-- ==== Sys2Proof/WellFormed.lean ====
section
/-!
DEFINITION. Which instructions are legal encodings (spec 30_encoding.md R83, R84): a register
instruction must name a register it accepts; of every other opcode all 256 operand bytes are legal.
An ill-formed instruction still decodes and is refused when it executes, by the fault
`UnrecognizedRegister` (R173).
-/

namespace Sys2Proof

/-- Does `r` name one of the registers `accepted` (R83)? -/
def namesRegister (c : Config) (accepted : List RegName) (r : Byte) : Bool :=
  match c.regCode r with
  | some x => accepted.contains x
  | none   => false

/-- R83 and R84: the legal operand bytes of each opcode, under any parameters. -/
def Instr.wellFormedUnder (c : Config) : Instr → Bool
  | .mov r => namesRegister c c.movTargets r
  | .inc r => namesRegister c [.acc, .ix] r
  | .dec r => namesRegister c [.acc, .ix] r
  | .endRun _ | .inp _ | .outp _ | .brk _ => true
  | .ldm _ | .ldr _ | .addn _ | .subn _ | .cmpn _ | .andn _ | .orn _ | .xorn _
  | .lsl _ | .lsr _ | .err _ => true
  | .ldd _ | .ldi _ | .ldx _ | .sto _ | .adda _ | .suba _ | .cmpa _ | .cmi _
  | .anda _ | .ora _ | .xora _ | .jmp _ | .jpe _ | .jpn _ => true

/-- R83 and R84 at the default parameters. -/
def Instr.wellFormed (i : Instr) : Bool := i.wellFormedUnder Config.spec

end Sys2Proof
end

-.-.-

**PROBLEM TO SOLVE**
Report, for the data above, every line in which the string "true" appears.

**WRITTEN SOLUTION**
  | .endRun _ | .inp _ | .outp _ | .brk _ => true
  | .lsl _ | .lsr _ | .err _ => true
  | .anda _ | .ora _ | .xora _ | .jmp _ | .jpe _ | .jpn _ => true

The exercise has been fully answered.